8. Reserva de capital
Os especialistas recomendam ter sempre uma reserva mínima para dar início ao negócio. Por mais bem estruturado que o empreendimento esteja, dificilmente funciona como o planejado. É mais ou menos como em uma obra; sempre se gasta mais do que se imagina. Esse capital de reserva vai ajudar a resolver os imprevistos e diminuir os riscos de abrir uma empresa. Esse imprevistos sempre acontecem nessa fase de criação do negócio. Trabalhar com cautela para suprir cenários mais pessimistas faz com que o negócio esteja sempre preparado para enfrentar percalços.
A situação pode se tornar ainda mais complicada quando o capital investido vem do patrimônio pessoal, como a venda de um imóvel, de um carro, de bens familiares. Essa nunca é uma boa solução. Aqui também é importante tomar cuidado com relação a empréstimos. Ele é bem-vindo se eu tiver certeza que eu terei lucro para saldar. Quem deve pagar esse empréstimo não é o empresário e sim o lucro do empreendimento, do novo negócio.

9. Regime de tributação
Na hora de abrir a empresa, o empreendedor deve estudar os três regimes de tributação existentes – Simples Nacional, Lucro Presumido e Lucro Real – e decidir qual deles é o mais indicado para o negócio. No início das atividades, a tendência é usar o lucro presumido ou simples. O sistema do simples acaba compensando por englobar uma série de impostos. Porém, um dos fatores limitantes é o faturamento, que não pode ultrapassar 3,6 milhões ao ano.
O simples vai calculando o imposto porque é uma alíquota crescente, sempre baseado nos últimos 12 meses de faturamento. Então ele vai subindo à medida que vai aumentando o faturamento. Conforme vai aumentando essa porcentagem, começa a ser importante mensurar se vale a pena estar no simples ou optar por outra forma tributária, como o lucro presumido ou lucro real. Mas vamos falar mais sobre os tipos de regimes tributários em um dos próximos artigos.

10. Trabalhando o “medo”
Um dos maiores medos enfrentados pelo empreendedor é o de errar e, consequentemente, perder o dinheiro e o tempo investidos. Entre os riscos de abrir uma empresa, esse se destaca. Esse medo, geralmente surge da insegurança em tomar algumas decisões importantes que envolvem riscos. A dica é: assuma riscos, mesmo sabendo que você vai cometer erros. O empreendedor vai tomar decisões equivocadas e vai errar bastante. Isso é natural.

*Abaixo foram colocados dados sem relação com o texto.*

@[simp] theorem satF_pending : (s.satF o lo len n).pending = s.pending := rfl
@[simp] theorem satF_now : (s.satF o lo len n).now = s.now := rfl
@[simp] theorem satF_nextId : (s.satF o lo len n).nextId = s.nextId := rfl
@[simp] theorem satF_ordinal : (s.satF o lo len n).ordinal = s.ordinal := rfl
@[simp] theorem satF_free : (s.satF o lo len n).free = s.free := rfl
@[simp] theorem satF_causesNow : (s.satF o lo len n).causesNow = s.causesNow := rfl
@[simp] theorem satF_seq : (s.satF o lo len n).seq = s.seq := rfl
@[simp] theorem satF_dtime : (s.satF o lo len n).dtime = s.dtime := rfl
@[simp] theorem satF_dphase : (s.satF o lo len n).dphase = s.dphase := rfl
@[simp] theorem satF_qps : (s.satF o lo len n).qps = s.qps := rfl
@[simp] theorem satF_wis : (s.satF o lo len n).wis = s.wis := rfl
@[simp] theorem satF_park : (s.satF o lo len n).park = s.park := rfl
@[simp] theorem satF_events : (s.satF o lo len n).events = s.events := rfl
@[simp] theorem satF_visitPtr : (s.satF o lo len n).visitPtr = s.visitPtr := rfl
@[simp] theorem satF_perPtr : (s.satF o lo len n).perPtr = s.perPtr := rfl
@[simp] theorem satF_rrPtr : (s.satF o lo len n).rrPtr = s.rrPtr := rfl
@[simp] theorem satF_wisPeak : (s.satF o lo len n).wisPeak = s.wisPeak := rfl
@[simp] theorem satF_flowPeak : (s.satF o lo len n).flowPeak = s.flowPeak := rfl
@[simp] theorem satF_pfPeak : (s.satF o lo len n).pfPeak = s.pfPeak := rfl
@[simp] theorem satF_poolPeak : (s.satF o lo len n).poolPeak = s.poolPeak := rfl
@[simp] theorem satF_poolWaits : (s.satF o lo len n).poolWaits = s.poolWaits := rfl
@[simp] theorem satF_engs : (s.satF o lo len n).engs = s.engs := rfl
@[simp] theorem satF_ctxs : (s.satF o lo len n).ctxs = s.ctxs := rfl
@[simp] theorem satF_closed : (s.satF o lo len n).closed = s.closed := rfl
@[simp] theorem satF_flushing : (s.satF o lo len n).flushing = s.flushing := rfl
@[simp] theorem satF_ports : (s.satF o lo len n).ports = s.ports := rfl
@[simp] theorem satF_clks : (s.satF o lo len n).clks = s.clks := rfl
@[simp] theorem satF_refClk : (s.satF o lo len n).refClk = s.refClk := rfl
@[simp] theorem satF_husks : (s.satF o lo len n).husks = s.husks := rfl
@[simp] theorem satF_regions : (s.satF o lo len n).regions = s.regions := rfl
@[simp] theorem satF_gaps : (s.satF o lo len n).gaps = s.gaps := rfl
@[simp] theorem satF_overRuns : (s.satF o lo len n).overRuns = s.overRuns := rfl
@[simp] theorem satF_slices : (s.satF o lo len n).slices = s.slices := rfl
@[simp] theorem satF_dmchs : (s.satF o lo len n).dmchs = s.dmchs := rfl
@[simp] theorem satF_dms : (s.satF o lo len n).dms = s.dms := rfl
@[simp] theorem satF_cfs : (s.satF o lo len n).cfs = s.cfs := rfl
@[simp] theorem satF_doms : (s.satF o lo len n).doms = s.doms := rfl
@[simp] theorem satF_store : (s.satF o lo len n).store = s.store := rfl
@[simp] theorem satF_fw : (s.satF o lo len n).fw = s.fw := rfl
@[simp] theorem satF_ctl : (s.satF o lo len n).ctl = s.ctl := rfl
@[simp] theorem satF_pci : (s.satF o lo len n).pci = s.pci := rfl
@[simp] theorem satF_att : (s.satF o lo len n).att = s.att := rfl
@[simp] theorem satF_tap : (s.satF o lo len n).tap = s.tap := rfl
@[simp] theorem satF_posted : (s.satF o lo len n).posted = s.posted := rfl
@[simp] theorem satF_reads : (s.satF o lo len n).reads = s.reads := rfl
@[simp] theorem satF_late : (s.satF o lo len n).late = s.late := rfl
@[simp] theorem satF_latches : (s.satF o lo len n).latches = s.latches := rfl
@[simp] theorem satF_rd : (s.satF o lo len n).rd = s.rd := rfl

end satF

section sat
variable (o : Nat)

No entanto, é necessário cuidado máximo para não cometer erros que sejam fatais para o negócio. Sempre acredite em si mesmo. Para alcançar o sucesso no comando de um negócio, ter autoestima é condição número um para o empresário. Muitas pessoas são tomadas por uma falta de confiança em relação à sua capacidade de concretizar essa meta e, com isso, dão um passo para trás na hora de partir para voo solo.